## WORK REQUEST
Within the entries below, the lines from the one with "Region.rmt ∈ ps) : Keeps s0 (creditReceive" through the one with "grind [State.Ok, foldl_ok, State.control_ok]" are to be set down exactly, both ends kept.

## DATA FOR REVIEW
theorem ackReceive_keeps {s0 : State} {ps : List Region} (n : Fin 8) (s : State) (h_s : Keeps s0 s ps) (m_sched :
    Region.sched ∈ ps) (m_rmt : Region.rmt ∈ ps) : Keeps s0 (ackReceive n s) ps := by
  unfold ackReceive
  repeat' split
  all_goals grind [foldl_keeps', State.modSub_keeps, State.ackGood_keeps, State.modRmt_keeps]

theorem execAckReceive_ok (n : Fin 8) (s : State) (h_s : s.Ok) : ∀ x, (execAckReceive n s) = .next x → x.Ok := by
  unfold execAckReceive
  grind [State.Ok, foldl_ok, State.onLive_ok, ackReceive_ok]

theorem execAckReceive_keeps {s0 : State} {ps : List Region} (n : Fin 8) (s : State) (h_s : Keeps s0 s ps) (m_sched :
    Region.sched ∈ ps) (m_rmt : Region.rmt ∈ ps) : ∀ x, (execAckReceive n s) = .next x → Keeps s0 x ps := by
  unfold execAckReceive
  grind [foldl_keeps', State.onLive_keeps, ackReceive_keeps]

theorem ackTimerExpiry_ok (s : State) (h_s : s.Ok) : (ackTimerExpiry s).Ok := by
  unfold ackTimerExpiry
  grind [State.Ok, foldl_ok, State.enqueue_ok, State.modRmt_ok, State.ackFailed_ok]

theorem ackTimerExpiry_keeps {s0 : State} {ps : List Region} (s : State) (h_s : Keeps s0 s ps) (m_sched : Region.sched
    ∈ ps) (m_rmt : Region.rmt ∈ ps) : Keeps s0 (ackTimerExpiry s) ps := by
  unfold ackTimerExpiry
  grind [foldl_keeps', State.enqueue_keeps, State.modRmt_keeps, State.ackFailed_keeps]

theorem execAckTimerExpiry_ok (s : State) (h_s : s.Ok) : ∀ x, (execAckTimerExpiry s) = .next x → x.Ok := by
  unfold execAckTimerExpiry
  grind [State.Ok, foldl_ok, State.onLive_ok, ackTimerExpiry_ok]

theorem execAckTimerExpiry_keeps {s0 : State} {ps : List Region} (s : State) (h_s : Keeps s0 s ps) (m_sched :
    Region.sched ∈ ps) (m_rmt : Region.rmt ∈ ps) : ∀ x, (execAckTimerExpiry s) = .next x → Keeps s0 x ps := by
  unfold execAckTimerExpiry
  grind [foldl_keeps', State.onLive_keeps, ackTimerExpiry_keeps]

theorem creditReceive_ok (n : Fin 8) (s : State) (h_s : s.Ok) : (creditReceive n s).Ok := by
  unfold creditReceive
  grind [State.Ok, foldl_ok, State.modSub_ok]

theorem creditReceive_keeps {s0 : State} {ps : List Region} (n : Fin 8) (s : State) (h_s : Keeps s0 s ps) (m_rmt :
    Region.rmt ∈ ps) : Keeps s0 (creditReceive n s) ps := by
  unfold creditReceive
  grind [foldl_keeps', State.modSub_keeps]

theorem execCreditReceive_ok (n : Fin 8) (s : State) (h_s : s.Ok) : ∀ x, (execCreditReceive n s) = .next x → x.Ok :=
    by
  unfold execCreditReceive
  grind [State.Ok, foldl_ok, State.onLive_ok, creditReceive_ok]

theorem execCreditReceive_keeps {s0 : State} {ps : List Region} (n : Fin 8) (s : State) (h_s : Keeps s0 s ps) (m_rmt :
    Region.rmt ∈ ps) : ∀ x, (execCreditReceive n s) = .next x → Keeps s0 x ps := by
  unfold execCreditReceive
  grind [foldl_keeps', State.onLive_keeps, creditReceive_keeps]

theorem State.sendCredit_ok (s : State) (n : Fin 8) (h_s : s.Ok) : (State.sendCredit s n).Ok := by
  unfold State.sendCredit
  grind [State.Ok, foldl_ok, State.control_ok]

theorem State.sendCredit_keeps {s0 : State} {ps : List Region} (s : State) (n : Fin 8) (h_s : Keeps s0 s ps) (m_rmt :
    Region.rmt ∈ ps) : Keeps s0 (State.sendCredit s n) ps := by
  unfold State.sendCredit
  grind [foldl_keeps', State.control_keeps]

theorem creditReturnTimer_ok (n : Fin 8) (s : State) (h_s : s.Ok) : (creditReturnTimer n s).Ok := by
  unfold creditReturnTimer
  grind [State.Ok, foldl_ok, State.sendCredit_ok]

theorem creditReturnTimer_keeps {s0 : State} {ps : List Region} (n : Fin 8) (s : State) (h_s : Keeps s0 s ps) (m_rmt :
    Region.rmt ∈ ps) : Keeps s0 (creditReturnTimer n s) ps := by
  unfold creditReturnTimer
  grind [foldl_keeps', State.sendCredit_keeps]
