-- ==== Sys2Proof/Laws/Management.lean ====
section
/-! SUPPORT. Two lemmas for every operation of Machine/Management.lean. `…_ok`: the register table and the stack's memory stay
canonical. `…_keeps`: what agrees with a state outside a list of regions that holds those the operation can change still
agrees afterwards. -/

namespace Sys2Proof.Machine

set_option Elab.async false

theorem State.modMgt_ok (s : State) (f : MgtPort → MgtPort) (h_s : s.Ok) : (State.modMgt s f).Ok := by
  unfold State.modMgt
  grind [State.Ok, foldl_ok]

theorem State.modMgt_keeps {s0 : State} {ps : List Region} (s : State) (f : MgtPort → MgtPort) (h_s : Keeps s0 s ps)
    (m_mgt : Region.mgt ∈ ps) : Keeps s0 (State.modMgt s f) ps := by
  unfold State.modMgt
  grind [foldl_keeps', Keeps.set_mgt]

theorem State.latchPartner_ok (s : State) (h_s : s.Ok) : (State.latchPartner s).Ok := by
  unfold State.latchPartner
  grind [State.Ok, foldl_ok, State.modRmt_ok]

theorem State.latchPartner_keeps {s0 : State} {ps : List Region} (s : State) (h_s : Keeps s0 s ps) (m_rmt : Region.rmt
    ∈ ps) : Keeps s0 (State.latchPartner s) ps := by
  unfold State.latchPartner
  grind [foldl_keeps', State.modRmt_keeps]

theorem State.latchHist_ok (s : State) (h_s : s.Ok) : (State.latchHist s).Ok := by
  unfold State.latchHist
  grind [State.Ok, foldl_ok, State.modRmt_ok]

theorem State.latchHist_keeps {s0 : State} {ps : List Region} (s : State) (h_s : Keeps s0 s ps) (m_rmt : Region.rmt ∈
    ps) : Keeps s0 (State.latchHist s) ps := by
  unfold State.latchHist
  grind [foldl_keeps', State.modRmt_keeps]

theorem State.readReg_ok (s : State) (r : RegRow) (off : Nat) (i : Nat) (j : Nat) (high : Bool) (h_s : s.Ok) :
    (State.readReg s r off i j high).1.Ok := by
  unfold State.readReg
  grind [State.Ok, foldl_ok, State.latchPartner_ok, State.latchHist_ok]

theorem State.readReg_keeps {s0 : State} {ps : List Region} (s : State) (r : RegRow) (off : Nat) (i : Nat) (j : Nat)
    (high : Bool) (h_s : Keeps s0 s ps) (m_mgt : Region.mgt ∈ ps) (m_rmt : Region.rmt ∈ ps) : Keeps s0 (State.readReg
    s r off i j high).1 ps := by
  unfold State.readReg
  grind [foldl_keeps', State.latchPartner_keeps, State.latchHist_keeps, Keeps.set_mgt]

theorem rowpolWrite_ok (p : Nat) (v : Word) (s : State) (h_s : s.Ok) : (rowpolWrite p v s).Ok := by
  unfold rowpolWrite
  grind [State.Ok, foldl_ok, State.raiseIf_ok, State.wr_ok]

theorem rowpolWrite_keeps {s0 : State} {ps : List Region} (p : Nat) (v : Word) (s : State) (h_s : Keeps s0 s ps) :
    Keeps s0 (rowpolWrite p v s) ps := by
  unfold rowpolWrite
  grind [foldl_keeps', State.raiseIf_keeps, State.wr_keeps]

theorem armedWrite_ok (armed : Bool) (st : Nat) (refused : Fld) (t : State) (s : State) (h_t : t.Ok) (h_s : s.Ok) :
    (armedWrite armed st refused t s).Ok := by
  unfold armedWrite
  grind [State.Ok, foldl_ok, State.raise_ok]

theorem armedWrite_keeps {s0 : State} {ps : List Region} (armed : Bool) (st : Nat) (refused : Fld) (t : State) (s :
    State) (h_t : Keeps s0 t ps) (h_s : Keeps s0 s ps) : Keeps s0 (armedWrite armed st refused t s) ps := by
  unfold armedWrite
  grind [foldl_keeps', State.raise_keeps]

theorem tagCfgWrite_ok (w : Nat) (s : State) (h_s : s.Ok) : (tagCfgWrite w s).Ok := by
  unfold tagCfgWrite
  extract_lets c was t
  have h : t.Ok := State.wr_ok _ _ _ h_s
  clear_value t
  split
  · exact ⟨h.1, h.2⟩
  · exact h

theorem tagCfgWrite_keeps {s0 : State} {ps : List Region} (w : Nat) (s : State) (h_s : Keeps s0 s ps) (m_tags :
    Region.tags ∈ ps) : Keeps s0 (tagCfgWrite w s) ps := by
  unfold tagCfgWrite
  dsimp only
  repeat' first
      | with_reducible assumption
      | with_reducible apply ite_keeps
      | with_reducible refine foldl_keeps' (fun _ _ _ => ?_) _ ?_
      | with_reducible apply State.wr_keeps
      | with_reducible apply Keeps.set_tags
      | split

theorem coreCtrlWrite_ok (v : Nat) (s : State) (h_s : s.Ok) : (coreCtrlWrite v s).Ok := by
  unfold coreCtrlWrite
  grind [State.Ok, foldl_ok, resetAllCores_ok, resetNamed_ok]

theorem loadCtrlWrite_ok (v : Nat) (s : State) (h_s : s.Ok) : (loadCtrlWrite v s).Ok := by
  unfold loadCtrlWrite
  grind [State.Ok, foldl_ok, fwLoadStart_ok, fwLoadCommit_ok]

theorem loadCtrlWrite_keeps {s0 : State} {ps : List Region} (v : Nat) (s : State) (h_s : Keeps s0 s ps) (m_fw :
    Region.fw ∈ ps) : Keeps s0 (loadCtrlWrite v s) ps := by
  unfold loadCtrlWrite
  grind [foldl_keeps', fwLoadStart_keeps, fwLoadCommit_keeps]

theorem State.writeHw_ok (s : State) (r : RegRow) (off : Nat) (i : Nat) (j : Nat) (v : Word) (events : Word) (h_s :
    s.Ok) : (State.writeHw s r off i j v events).Ok := by
  unfold State.writeHw
  dsimp only
  repeat' first
      | with_reducible assumption
      | with_reducible apply ite_ok
      | with_reducible refine foldl_ok (fun _ _ _ => ?_) _ ?_
      | with_reducible apply State.cntCtrl_ok
      | with_reducible apply State.iff_ok
      | with_reducible apply State.orderedWrite_ok
      | with_reducible apply State.reloadTimer_ok
      | with_reducible apply State.rezone_ok
      | with_reducible apply State.sf_ok
      | with_reducible apply State.wr_ok
      | with_reducible apply armedWrite_ok
      | with_reducible apply cacheCtrlWrite_ok
      | with_reducible apply computePower_ok
      | with_reducible apply coreCtrlWrite_ok
      | with_reducible apply d2dInjection_ok
      | with_reducible apply drainWrite_ok
      | with_reducible apply fwLoadData_ok
      | with_reducible apply gateCtrlWrite_ok
      | with_reducible apply histogramClear_ok
      | with_reducible apply hostTimeout_ok
      | with_reducible apply laceWrite_ok
      | with_reducible apply loadCtrlWrite_ok
      | with_reducible apply parityInjection_ok
      | with_reducible apply partnerCommit_ok
      | with_reducible apply refCtrlWrite_ok
      | with_reducible apply refTempWrite_ok
      | with_reducible apply remoteInjection_ok
      | with_reducible apply rowpolWrite_ok
      | with_reducible apply shaperWrite_ok
      | with_reducible apply slotCtrlWrite_ok
      | with_reducible apply tagCfgWrite_ok
      | with_reducible apply timingWrite_ok
      | with_reducible apply wdogCfg_ok
      | split
  all_goals grind [State.Ok, foldl_ok, State.cntCtrl_ok, State.iff_ok, State.orderedWrite_ok, State.reloadTimer_ok,
    State.rezone_ok, State.sf_ok, State.wr_ok, armedWrite_ok, cacheCtrlWrite_ok, computePower_ok, coreCtrlWrite_ok,
    d2dInjection_ok, drainWrite_ok, fwLoadData_ok, gateCtrlWrite_ok, histogramClear_ok, hostTimeout_ok, laceWrite_ok,
    loadCtrlWrite_ok, parityInjection_ok, partnerCommit_ok, refCtrlWrite_ok, refTempWrite_ok, remoteInjection_ok,
    rowpolWrite_ok, shaperWrite_ok, slotCtrlWrite_ok, tagCfgWrite_ok, timingWrite_ok, wdogCfg_ok]
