-- ==== Sys2Proof/Laws/Tick.lean ====
section
/-! SUPPORT. Two lemmas for every operation of Machine/Tick.lean. `…_ok`: the register table and the stack's memory stay
canonical. `…_keeps`: what agrees with a state outside a list of regions that holds those the operation can change still
agrees afterwards. -/

namespace Sys2Proof.Machine

set_option Elab.async false

theorem State.passTime_ok (s : State) (h_s : s.Ok) : (State.passTime s).Ok := by
  unfold State.passTime
  grind [State.Ok, foldl_ok]

theorem State.passTime_keeps {s0 : State} {ps : List Region} (s : State) (h_s : Keeps s0 s ps) (m_clk : Region.clk ∈
    ps) (m_pkg : Region.pkg ∈ ps) : Keeps s0 (State.passTime s) ps := by
  exact fun r hr => by cases r <;> first | exact absurd m_clk hr | exact absurd m_pkg hr | exact h_s _ hr

end Sys2Proof.Machine
end

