-- ==== Sys2Proof/Laws/Bits.lean ====
section
/-! SUPPORT. Setting and reading bit fields of registers and the states of power domains. -/

namespace Sys2Proof.Machine

set_option Elab.async false

theorem natBits_lt (x lo w : Nat) : natBits x lo w < 2 ^ w := Nat.mod_lt _ (Nat.two_pow_pos w)

/-- A number as the part above a field, the field and the part below it. -/
theorem natBits_split (x lo w : Nat) : x = x / 2 ^ (lo + w) * 2 ^ (lo + w) + natBits x lo w * 2 ^ lo + x % 2 ^ lo := by
  have h1 := Nat.div_add_mod x (2 ^ lo)
  have h2 := Nat.div_add_mod (x / 2 ^ lo) (2 ^ w)
  rw [Nat.div_div_eq_div_mul, ← Nat.pow_add] at h2
  unfold natBits
  rw [Nat.pow_add] at h2 ⊢
  generalize x / (2 ^ lo * 2 ^ w) = q at *
  generalize x / 2 ^ lo % 2 ^ w = m at *
  generalize x % 2 ^ lo = r at *
  rw [← h1, ← h2]
  ring_nf

theorem natSetBits_split (x lo w v : Nat) :
    natSetBits x lo w v = x / 2 ^ (lo + w) * 2 ^ (lo + w) + v % 2 ^ w * 2 ^ lo + x % 2 ^ lo := by
  have h := natBits_split x lo w
  unfold natSetBits
  omega

/-- A field set reads back the low bits of the value. -/
theorem natBits_set_same (x lo w v : Nat) : natBits (natSetBits x lo w v) lo w = v % 2 ^ w := by
  rw [natSetBits_split, natBits, Nat.pow_add]
  have hl : x % 2 ^ lo < 2 ^ lo := Nat.mod_lt _ (Nat.two_pow_pos lo)
  have : x / (2 ^ lo * 2 ^ w) * (2 ^ lo * 2 ^ w) + v % 2 ^ w * 2 ^ lo + x % 2 ^ lo =
      x % 2 ^ lo + 2 ^ lo * (v % 2 ^ w + 2 ^ w * (x / (2 ^ lo * 2 ^ w))) := by ring
  rw [this, Nat.add_mul_div_left _ _ (Nat.two_pow_pos lo), Nat.div_eq_of_lt hl, Nat.zero_add, Nat.add_mul_mod_self_left,
    Nat.mod_mod]

/-- A field above the one that is set keeps its value. -/
theorem natBits_set_above (x lo w v lo' w' : Nat) (h : lo + w ≤ lo') :
    natBits (natSetBits x lo w v) lo' w' = natBits x lo' w' := by
  have key (y : Nat) (hy : y < 2 ^ (lo + w)) :
      (x / 2 ^ (lo + w) * 2 ^ (lo + w) + y) / 2 ^ lo' = x / 2 ^ lo' := by
    obtain ⟨d, rfl⟩ := Nat.exists_eq_add_of_le h
    rw [Nat.pow_add 2 (lo + w) d, ← Nat.div_div_eq_div_mul, ← Nat.div_div_eq_div_mul x, Nat.add_comm,
      Nat.add_mul_div_right _ _ (Nat.two_pow_pos (lo + w)), Nat.div_eq_of_lt hy, Nat.zero_add]
  have hl : x % 2 ^ lo < 2 ^ lo := Nat.mod_lt _ (Nat.two_pow_pos lo)
  have hv : v % 2 ^ w < 2 ^ w := Nat.mod_lt _ (Nat.two_pow_pos w)
  have hs : v % 2 ^ w * 2 ^ lo + x % 2 ^ lo < 2 ^ (lo + w) := by
    rw [Nat.pow_add]
    nlinarith [Nat.two_pow_pos lo, Nat.two_pow_pos w]
  rw [natSetBits_split, natBits, natBits, Nat.add_assoc, key _ hs]

/-- A field below the one that is set keeps its value. -/
theorem natBits_set_below (x lo w v lo' w' : Nat) (h : lo' + w' ≤ lo) :
    natBits (natSetBits x lo w v) lo' w' = natBits x lo' w' := by
  obtain ⟨d, rfl⟩ := Nat.exists_eq_add_of_le h
  have e : natSetBits x (lo' + w' + d) w v % 2 ^ (lo' + w') = x % 2 ^ (lo' + w') := by
    rw [natSetBits_split]
    have : x / 2 ^ (lo' + w' + d + w) * 2 ^ (lo' + w' + d + w) + v % 2 ^ w * 2 ^ (lo' + w' + d) + x % 2 ^ (lo' + w' + d)
        = x % 2 ^ (lo' + w' + d) + 2 ^ (lo' + w') *
          (2 ^ d * (v % 2 ^ w + 2 ^ w * (x / 2 ^ (lo' + w' + d + w)))) := by
      simp only [Nat.pow_add]; ring
    rw [this, Nat.add_mul_mod_self_left]
    exact Nat.mod_mod_of_dvd _ (Nat.pow_dvd_pow 2 (Nat.le_add_right _ _))
  have f (y : Nat) : natBits y lo' w' = natBits (y % 2 ^ (lo' + w')) lo' w' := by
    unfold natBits
    rw [Nat.pow_add, ← Nat.mod_mul_right_div_self, ← Nat.mod_mul_right_div_self, Nat.mod_mod]
  rw [f, e, ← f]

theorem natSetBits_lt (x lo w v n : Nat) (hx : x < 2 ^ n) (h : lo + w ≤ n) : natSetBits x lo w v < 2 ^ n := by
  obtain ⟨d, rfl⟩ := Nat.exists_eq_add_of_le h
  rw [natSetBits_split]
  have h1 : x / 2 ^ (lo + w) < 2 ^ d := by
    rw [Nat.div_lt_iff_lt_mul (Nat.two_pow_pos _), ← Nat.pow_add, Nat.add_comm]; exact hx
  have hl : x % 2 ^ lo < 2 ^ lo := Nat.mod_lt _ (Nat.two_pow_pos lo)
  have hv : v % 2 ^ w < 2 ^ w := Nat.mod_lt _ (Nat.two_pow_pos w)
  have hs : v % 2 ^ w * 2 ^ lo + x % 2 ^ lo < 2 ^ (lo + w) := by
    rw [Nat.pow_add]
    nlinarith [Nat.two_pow_pos lo, Nat.two_pow_pos w]
  rw [Nat.pow_add (2) (lo + w) d]
  nlinarith [Nat.two_pow_pos (lo + w)]

/-- The field just set reads the value's low bits. -/
theorem State.gf_sf_same (s : State) (o : Nat) (f : Fld) (v : Nat) (h : f.lo + f.width ≤ 32) :
    (s.sf o f v).gf o f = v % 2 ^ f.width := by
  have hb := natSetBits_lt (s.rd o).toNat f.lo f.width v 32 (s.rd o).isLt h
  simp only [State.gf, State.sf, State.rd_wr, if_true, BitVec.toNat_ofNat, Nat.mod_eq_of_lt hb]
  exact natBits_set_same ..

/-- A field of the same register that lies apart from the one set reads as before. -/
theorem State.gf_sf_apart (s : State) (o : Nat) (f g : Fld) (v : Nat) (h : f.lo + f.width ≤ 32)
    (hd : g.lo + g.width ≤ f.lo ∨ f.lo + f.width ≤ g.lo) : (s.sf o f v).gf o g = s.gf o g := by
  have hb := natSetBits_lt (s.rd o).toNat f.lo f.width v 32 (s.rd o).isLt h
  simp only [State.gf, State.sf, State.rd_wr, if_true, BitVec.toNat_ofNat, Nat.mod_eq_of_lt hb]
  rcases hd with hd | hd
  · exact natBits_set_below _ _ _ _ _ _ hd
  · exact natBits_set_above _ _ _ _ _ _ hd

/-- A field of another register reads as before. -/
theorem State.gf_sf_other (s : State) (o a : Nat) (f g : Fld) (v : Nat) (h : a ≠ o) :
    (s.sf o f v).gf a g = s.gf a g := by
  simp [State.gf, State.rd_sf_ne s o f v h]

theorem State.bit_raise (s : State) (o : Nat) (f : Fld) (h : f.lo + f.width ≤ 32) (hw : f.width = 1) :
    (s.raise o f).bit o f = true := by
  simp [State.bit, State.raise, State.gf_sf_same s o f 1 h, hw]

theorem DomState.ofCode_code (v : DomState) : DomState.ofCode v.code = v := by cases v <;> rfl

theorem DomState.code_lt (v : DomState) : v.code < 4 := by cases v <;> decide

/-- A power domain takes the state it is given. -/
theorem State.dom_setDom_same (s : State) (d : Nat) (v : DomState) : (s.setDom d v).dom d = v := by
  have h := State.gf_sf_same s (Reg.THERM_DOM_STATE (d / 16)) ⟨2 * (d % 16), 2⟩ v.code (by simp; omega)
  have e : (s.setDom d v).dom d =
      DomState.ofCode ((s.sf (Reg.THERM_DOM_STATE (d / 16)) ⟨2 * (d % 16), 2⟩ v.code).gf
        (Reg.THERM_DOM_STATE (d / 16)) ⟨2 * (d % 16), 2⟩) := rfl
  rw [e, h]
  have := v.code_lt
  rw [Nat.mod_eq_of_lt (by simpa using this), DomState.ofCode_code]

/-- Every other power domain keeps its state. -/
theorem State.dom_setDom_other (s : State) (d e : Nat) (v : DomState) (h : e ≠ d) : (s.setDom d v).dom e = s.dom e := by
  have k (t : State) (x : Nat) : t.dom x =
      DomState.ofCode (t.gf (Reg.THERM_DOM_STATE (x / 16)) ⟨2 * (x % 16), 2⟩) := rfl
  have e' : s.setDom d v = s.sf (Reg.THERM_DOM_STATE (d / 16)) ⟨2 * (d % 16), 2⟩ v.code := rfl
  rw [k, k, e']
  by_cases hq : e / 16 = d / 16
  · rw [hq, State.gf_sf_apart _ _ _ _ _ (by simp; omega) (by simp; omega)]
  · rw [State.gf_sf_other _ _ _ _ _ _ (by simp [Reg.THERM_DOM_STATE]; omega)]
end Sys2Proof.Machine
end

## COMPLETED TASK
    Region.rmt ∈ ps) : Keeps s0 (creditReceive n s) ps := by
  unfold creditReceive
  grind [foldl_keeps', State.modSub_keeps]

theorem execCreditReceive_ok (n : Fin 8) (s : State) (h_s : s.Ok) : ∀ x, (execCreditReceive n s) = .next x → x.Ok :=
    by
  unfold execCreditReceive
  grind [State.Ok, foldl_ok, State.onLive_ok, creditReceive_ok]

theorem execCreditReceive_keeps {s0 : State} {ps : List Region} (n : Fin 8) (s : State) (h_s : Keeps s0 s ps) (m_rmt :
    Region.rmt ∈ ps) : ∀ x, (execCreditReceive n s) = .next x → Keeps s0 x ps := by
  unfold execCreditReceive
  grind [foldl_keeps', State.onLive_keeps, creditReceive_keeps]

theorem State.sendCredit_ok (s : State) (n : Fin 8) (h_s : s.Ok) : (State.sendCredit s n).Ok := by
  unfold State.sendCredit
  grind [State.Ok, foldl_ok, State.control_ok]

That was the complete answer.